Memory use and crashes when live loading

(I’m running in Kubernetes at the moment)

I’m trying to do an upgrade from v1.1.1 to v20.07.0. I’ve exported my data which comes to about 28 million quads and I’m trying to import it into the database instance into which I’m upgrading using the live loader. I believe I’m running into some memory issues; on the clusters where the upgrade has succeeded I’ve noticed that the Alpha node tends to hit 6-7gb resident and cruise around there. In other, less-successful restorations, the pod terminates and when it restarts the live loader is unable to resume, it sits at 0 transactions committed indefinitely after.

When I run top on the Alpha after the CPU usage is quite high but it doesn’t seem to be doing anything. The Alpha log contains these entries, approximately one a minute:

I0807 02:15:12.662504      14 draft.go:1531] Skipping snapshot at index: 36395. Insufficient discard entries: 1. MinPendingStartTs: 51043
I0807 02:15:12.663280      14 draft.go:1367] Found 3 old transactions. Acting to abort them.
I0807 02:15:12.684843      14 draft.go:1328] TryAbort 3 txns with start ts. Error: <nil>
I0807 02:15:12.684906      14 draft.go:1351] TryAbort selectively proposing only aborted txns: txns:<start_ts:51052 > txns:<start_ts:51190 > txns:<start_ts:51043 > 
I0807 02:15:40.685652      14 draft.go:1370] Done abortOldTransactions for 3 txns. Error: Server overloaded with pending proposals. Please retry later

Hello @m18e,

Generally we recommend 32 GB for most use cases. We would recommend definitely for the live load process, at least temporarily allocate 32 GB for the alpha pods, then when finished, you can size it back down.

In my own tests, using 21 million RDF, I found that with 8 GB, live loader hit memory boundaries immediately, but when I had 32 GB, it ran more smoothly.

@m18e: could you share your cluster resource configuration?

@joaquin / @vvbalaji We use nodes with 16gb RAM right now. I didn’t see anything in the Dgraph documentation about recommended sizing; I did see mentions of t2.medium instances in the multi-host setup guide so I figured our default instance size would be sufficient especially given that our data set is only about 400mb gzipped at the moment.

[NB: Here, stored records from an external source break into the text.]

/-! ### The turns -/

theorem portTurn_ne_fault (h : StateInv s) : portTurn s ≠ .fault r := by
  unfold portTurn
  split
  · exact exec_ne_fault (h.agents _ s.rxRest s.inp s.sched) _
  · nofun
  · nofun

theorem rxTurn_ne_fault (h : StateInv s) : rxTurn s ≠ .fault r := by
  unfold rxTurn
  split
  · nofun
  · exact exec_ne_fault (h.agents s.port _ s.inp s.sched) _

theorem callerTurn_ne_fault (h : StateInv s) (k : Nat) : callerTurn k s ≠ .fault r := by
  unfold callerTurn
  split
  · nofun
  rename_i c i _
  have hcalls := h.moved s.port s.rxRest s.inp s.sched s.client.form s.client.tstate c (s.client.waiting.eraseIdx k)
  split
  · split
    · nofun
    · rename_i hi
      exact absurd hi (exec_ne_fault hcalls i)
    · nofun
  · nofun

theorem cycleTurn_ne_fault (h : StateInv s) (is : List Instr) : cycleTurn is s ≠ .fault r := by
  unfold cycleTurn
  dsimp only
  split
  · exact runInstrs_ne_fault (h.agents s.port s.rxRest _ s.sched) _
  have hport := h.agents (s.port ++ (is.filter fun i => i.port = .command).flatMap encode) s.rxRest s.inp s.sched
  split
  · rename_i u hcalls
    have hu : StateInv u := hport.runInstrs hcalls
    exact runInstrs_ne_fault (hu.agents _ u.rxRest u.inp u.sched) _
  · rename_i hcalls
    exact absurd hcalls (runInstrs_ne_fault hport _)
  · nofun

theorem inputTurn_ne_fault (h : StateInv s) : inputTurn s ≠ .fault r := by
  unfold inputTurn
  split
  case h_1 | h_2 | h_3 | h_4 | h_6 => nofun
  case h_5 =>
    split
    · exact rxTurn_ne_fault h
    · exact cycleTurn_ne_fault (h.agents s.port s.rxRest _ s.sched) _
  case h_7 =>
    split
    · exact rxTurn_ne_fault h
    split
    · exact exec_ne_fault (h.agents s.port s.rxRest _ s.sched) _
    · nofun
    · nofun

theorem turn_ne_fault (h : StateInv s) (k : Turn) : turn k s ≠ .fault r := by
  cases k with
  | input => exact inputTurn_ne_fault h
  | port => exact portTurn_ne_fault h
  | rx => exact rxTurn_ne_fault h
  | client => nofun
  | caller k => exact callerTurn_ne_fault h k

end

/-- Settles O47: the turn that the step gives runs in a state with the invariants. -/
theorem invStepNeverFaults : Obligations.InvStepNeverFaults := by
  intro s r h
  cases hsched : s.sched with
  | nil =>
    rw [step_of_no_sched hsched]
    exact turn_ne_fault h _
  | cons k ts =>
    rw [step_of_sched hsched]
    exact turn_ne_fault (h.agents s.port s.rxRest s.inp ts) k

end Sys2Proof.Machine
end

section
/-! A decoder and the encoder agree (R85 to R90): an encoding decodes to its instruction, and what decodes is the
encoding of what it decodes to. -/

namespace Sys2Proof

/-! ### What decodes is an encoding -/

/-- What the decoder `f` answers for the bytes after `front` is an instruction of the port `p` that can be spelled, and
`front` and those bytes are its encoding and the bytes left. -/
def ReadsEncodings (p : Port) (front : List Byte) (f : List Byte → Decoded) : Prop :=
  ∀ (bytes rest : List Byte) (i : Instr), f bytes = .ok i rest →
    encode i ++ rest = front ++ bytes ∧ i.port = p ∧ i.WellFormed

section
variable {p : Port} {front : List Byte}

theorem readsEncodings_ok {i : Instr} (he : encode i = front) (hp : i.port = p) (hw : i.WellFormed) :
    ReadsEncodings p front (.ok i) := by
  intro bytes rest j h
  cases h
  exact ⟨by rw [he], hp, hw⟩

theorem readsEncodings_undefinedCode (code : Byte) : ReadsEncodings p front (.undefinedCode code) := by
  intro bytes rest i h
  cases h

theorem readsEncodings_takeByte {next : Byte → List Byte → Decoded}
    (h : ∀ b, ReadsEncodings p (front ++ [b]) (next b)) : ReadsEncodings p front (takeByte · next) := by
  intro bytes rest i hd
  obtain ⟨b, r, rfl, hnext⟩ := takeByte_eq_ok hd
  simpa using h b r rest i hnext

theorem readsEncodings_takePayload {mk : List Byte → Instr}
    (h : ∀ payload, payloadOk payload → encode (mk payload) = front ++ countByte payload :: payload ∧
      (mk payload).port = p ∧ (mk payload).WellFormed) : ReadsEncodings p front (takePayload · mk) := by
  intro bytes rest i hd
  obtain ⟨payload, hlen, rfl, rfl⟩ := takePayload_eq_ok hd
  obtain ⟨he, hp, hw⟩ := h payload hlen
  exact ⟨by simp [he], hp, hw⟩

end

theorem readsEncodings_decodeOperands (op : Byte) : ReadsEncodings .command [op] (decodeOperands op) := by
  unfold decodeOperands
  split
  case h_1 | h_3 | h_12 | h_13 => exact readsEncodings_ok rfl rfl trivial
  case h_2 => exact readsEncodings_takeByte fun _ => readsEncodings_ok rfl rfl trivial
  case h_4 | h_11 => exact readsEncodings_takePayload fun _ h => ⟨rfl, rfl, h⟩
  case h_5 =>
    exact readsEncodings_takeByte fun _ => readsEncodings_takeByte fun _ => readsEncodings_takeByte fun _ =>
      readsEncodings_takeByte fun _ => readsEncodings_takePayload fun _ h => ⟨rfl, rfl, h⟩
  case h_6 =>
    exact readsEncodings_takeByte fun _ => readsEncodings_takeByte fun _ => readsEncodings_takeByte fun _ =>
      readsEncodings_takePayload fun _ h => ⟨rfl, rfl, h⟩
  case h_7 =>
    exact readsEncodings_takeByte fun _ => readsEncodings_takeByte fun _ =>
      readsEncodings_takePayload fun _ h => ⟨rfl, rfl, h⟩
  case h_8 =>
    exact readsEncodings_takeByte fun _ => readsEncodings_takePayload fun _ h => ⟨rfl, rfl, h⟩
  case h_9 =>
    exact readsEncodings_takeByte fun _ => readsEncodings_takeByte fun _ => readsEncodings_ok rfl rfl trivial
  case h_10 =>
    exact readsEncodings_takeByte fun _ => readsEncodings_takeByte fun _ => readsEncodings_takeByte fun _ =>
      readsEncodings_ok rfl rfl trivial
  case h_14 => exact readsEncodings_undefinedCode op

theorem readsEncodings_decodeCommand : ReadsEncodings .command [] decodeCommand :=
  readsEncodings_takeByte readsEncodings_decodeOperands

theorem readsEncodings_decodeRx : ReadsEncodings .rx [] decodeRx := by
  refine readsEncodings_takeByte fun code => ?_
  split
  case h_1 => exact readsEncodings_takePayload fun _ h => ⟨rfl, rfl, h⟩
  case h_2 => exact readsEncodings_takeByte fun _ => readsEncodings_ok rfl rfl trivial
  case h_3 => exact readsEncodings_ok rfl rfl trivial
  case h_4 => exact readsEncodings_undefinedCode code

theorem readsEncodings_decodeTick : ReadsEncodings .tick [] decodeTick := by
  refine readsEncodings_takeByte fun code => ?_
  split
  case h_1 => exact readsEncodings_ok rfl rfl trivial
  case h_2 => exact readsEncodings_undefinedCode code

theorem readsEncodings_decodeCall (a : CallArgs) : ReadsEncodings .call [] (decodeCall a) := by
  refine readsEncodings_takeByte fun code => ?_
  split
  case h_6 => exact readsEncodings_undefinedCode code
  all_goals exact readsEncodings_ok rfl rfl trivial

theorem readsEncodings_decode (p : Port) (a : CallArgs) : ReadsEncodings p [] (decode p a) := by
  cases p with
  | command => exact readsEncodings_decodeCommand
  | rx => exact readsEncodings_decodeRx
  | tick => exact readsEncodings_decodeTick
  | call => exact readsEncodings_decodeCall a

/-- Settles O2: every branch of the decoder answers an instruction whose encoding is the bytes it has read. -/
theorem encodeOfDecode : Obligations.EncodeOfDecode :=
  fun p a => readsEncodings_decode p a

/-! ### An encoding decodes -/

/-- Settles O1: a command by `decodeCommand_encode`, a chunk by its counted payload, and the other events and the calls
by their code. -/
theorem decodeOfEncode : Obligations.DecodeOfEncode := by
  intro i rest hw
  cases i with
  | crcClr | crcUpd | crcGet | crcBuf | packRs | packCan | unpackRs | unpackCan | qRead | flush | txWrite | close
  | isErr => exact decodeCommand_encode hw rfl rest
  | rxChunk bytes => exact takePayload_countByte bytes rest .rxChunk hw
  | decFeed | ioErr | tick => rfl
  | connectTo | send | pend | getRange | connectDevice => rfl

/-! ### Words of the opcode table -/

theorem portOfCode_code (i : Instr) : portOfCode i.code = i.port := by cases i <;> rfl

/-- A word whose bytes begin with the encoding of an instruction decodes to it, at the port that its code names. -/
theorem decodeTableWord_of_encode {i : Instr} {nbits w : Nat} (hw : i.WellFormed) (ha : i.callArgs = {})
    (h : encode i <+: wordBytes nbits w) : decodeTableWord nbits w = some i := by
  obtain ⟨rest, hbytes⟩ := h
  have hport : wordPort nbits w = i.port := by
    rw [wordPort, ← hbytes]
    exact portOfCode_code i
  have hdecode : decode i.port {} (wordBytes nbits w) = .ok i rest := by
    rw [← ha, ← hbytes]
    exact decodeOfEncode i rest hw
  simp only [decodeTableWord, hport, hdecode]

/-- Settles O3: the bytes of each word begin with the encoding of its instruction; 0x05 is no opcode. -/
theorem tableWordsDecode : Obligations.TableWordsDecode := by
  refine ⟨decodeTableWord_of_encode trivial rfl ?_, decodeTableWord_of_encode trivial rfl ?_,
    decodeTableWord_of_encode (Nat.zero_le _) rfl ?_, decodeTableWord_of_encode trivial rfl ?_,
    decodeTableWord_of_encode trivial rfl ?_, decodeTableWord_of_encode trivial rfl ?_,
    decodeTableWord_of_encode trivial rfl ?_, decodeTableWord_of_encode trivial rfl ?_, ?undefined⟩
  case undefined => rfl
  all_goals decide +kernel

end Sys2Proof
end

section
/-! Reserved opcodes (R92). -/

namespace Sys2Proof.Machine

theorem portTurn_of_undefined {s : State} {code : Byte} {rest : List Byte}
    (h : decodeCommand s.port = .undefinedCode code rest) :
    portTurn s = .next (reply code (raise .ill) { s with port := rest }) := by
  simp only [portTurn, fetchPort, h]

/-- Settles O4: a reserved opcode is in no row of the command port's table, and the port's turn answers it. -/
theorem reservedOpcodeAnswersIll : Obligations.ReservedOpcodeAnswersIll := by
  intro s ts code rest hcode hs hport
  have hd : decodeCommand s.port = .undefinedCode code rest := by
    rw [hport]
    refine decodeOperands_undefined rest fun n hn => ?_
    simp only [List.mem_cons, List.not_mem_nil, or_false] at hn
    omega
  rw [step_of_sched hs]
  exact portTurn_of_undefined hd

end Sys2Proof.Machine
end

section
/-! SUPPORT. The checksum as a linear map (spec/40_checksum.md R108): when each step of it loses nothing, and what it
makes of two strings at once and of its own value. -/

namespace Sys2Proof.Machine

/-! ### No step loses a bit -/

section
variable {p : Word}

/-- With bit 15 of the polynomial set, that bit after a shift is the bit that was shifted out. -/
theorem crcShift_getLsbD_15 (hp : p.getLsbD 15 = true) (a : Word) : (crcShift p a).getLsbD 15 = a.getLsbD 0 := by
  have htop : (a >>> 1).getLsbD 15 = false := by rw [BitVec.getLsbD_ushiftRight, BitVec.getLsbD_of_ge a _ le_rfl]
  cases hout : a.getLsbD 0 with
  | false => rw [crcShift, hout, if_neg Bool.false_ne_true, htop]
  | true => rw [crcShift, hout, if_pos rfl, BitVec.getLsbD_xor, htop, hp, Bool.false_xor]

theorem crcShift_injective (hp : p.getLsbD 15 = true) : Function.Injective (crcShift p) := by
  intro a b h
  have hout : a.getLsbD 0 = b.getLsbD 0 := by rw [← crcShift_getLsbD_15 hp a, h, crcShift_getLsbD_15 hp b]
  have hkept : a >>> 1 = b >>> 1 := by
    unfold crcShift at h
    rw [hout] at h
    split at h
    · exact (BitVec.xor_left_inj _).1 h
    · exact h
  refine BitVec.eq_of_getLsbD_eq fun i _ => ?_
  cases i with
  | zero => exact hout
  | succ i =>
    have hbit := congrArg (BitVec.getLsbD · i) hkept
    simpa [Nat.add_comm] using hbit

theorem crcShifts_injective (hp : p.getLsbD 15 = true) (n : Nat) : Function.Injective (crcShifts p n) := by
  induction n with
  | zero => exact fun _ _ h => h
  | succ n ih => exact ih.comp (crcShift_injective hp)

end

section
variable {c : Config}

theorem crcUpd_injective (hp : c.crcPolyR.getLsbD 15 = true) (b : Byte) : Function.Injective (crcUpd c · b) :=
  fun _ _ h => (BitVec.xor_left_inj _).1 (crcShifts_injective hp 8 h)

theorem crcUpd_byte_injective (hp : c.crcPolyR.getLsbD 15 = true) (v : Word) : Function.Injective (crcUpd c v) := by
  intro x y h
  have hwide : x.setWidth 16 = y.setWidth 16 := (BitVec.xor_right_inj _).1 (crcShifts_injective hp 8 h)
  simpa using congrArg (BitVec.setWidth 8) hwide

theorem crcFold_injective (hp : c.crcPolyR.getLsbD 15 = true) (B : List Byte) :
    Function.Injective (crcFold c · B) := by
  induction B with
  | nil => exact fun _ _ h => h
  | cons b B ih => exact ih.comp (crcUpd_injective hp b)

end

/-! ### Two strings at once -/

theorem crcFold_xor (c : Config) (a b : Word) {A B : List Byte} (h : A.length = B.length) :
    crcFold c (a ^^^ b) (A.zipWith (· ^^^ ·) B) = crcFold c a A ^^^ crcFold c b B := by
  induction A generalizing a b B with
  | nil =>
    cases B with
    | nil => rfl
    | cons => cases h
  | cons x A ih =>
    cases B with
    | nil => cases h
    | cons y B =>
      have hrest := ih (crcUpd c a x) (crcUpd c b y) (Nat.succ.inj h)
      rwa [← crcUpd_xor] at hrest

Our cluster is simple, we have a single alpha right now.

We still generally recommend 32gb. When we do a performance test with liveloader, we use 16 vCPUs + 60 GB mem system for a 16-million dataset.

This may not be ideal, but could you possibly size the EC2 instance up something with more resources, then after finishing the live loader process, size it back down?

@m18e: Would you be able to share the memory profile and 400mb dataset that is causing issues during live loader?

@joaquin Where are these recommendations? Can you please update your documentation with these recommendations?

I don’t really want to have to go through the process of upsizing our nodes when we do data ingestion so that live load doesn’t fall over. It defeats the point of having a live load if we need downtime while we upsize and downsize our nodes!

@vvbalaji Unfortunately we cannot share our dataset because of confidentiality restrictions.

Is it possible to have the live load resume successfully if the process is terminated because of resource constraints?

Why is it so memory hungry? Is it aggressively caching data? If so, is it possible to tune it so that it is more conservative with what’s cached?

Just some clarification, the 60gb was just for testing, 32gb is generally recommended, but it is dependent on the data usage. Sometimes to can get by with 16gb, but it something that must be monitored to establish a base line.

There is not a simple rule where such as if you have x predicates you need x GB of memory. This is because each use case is a bespoke solution, dependent on the data, queries, traffic, etc.

I will talk this over with my team on Monday and look at our current docs and see if we can follow up with something more concrete. We are continuously fine-tuning to find optimal memory usage including caching and memory allocation schemes.

We have guidelines documented that document 32 GiB as a common setup:

Live Loader will impact a dgraph cluster, so the cluster may need to be momentarily scaled up to handle the load, then it can be scaled down afterward.

@m18e: following up to check if you got a chance to get the memory profile of the OOM crash.

We are actively working on addressing excessive memory usage or uncontrolled growth in memory usage (Commit to enable recent changes that reduce memory footprint: build(jemalloc): Install Jemalloc if missing via Makefile. (#6463) · dgraph-io/dgraph@02b5118 · GitHub). If you can try it and share a memory profile or even share the memory profile of the version you are using, we can work on addressing it

Hello! I unfortunately haven’t been able to jump on this because of some work deadlines but I wouldn’t mind giving this a try sometime. I’ll let you know if/when I’m able to do so.

Just updating here that these memory improvements slated for the next release in Dgraph v20.11. You can try out those changes today in the release/v20.11 branch on GitHub.

@m18e happy to help set you up with the new build if you’re still seeing these memory issues.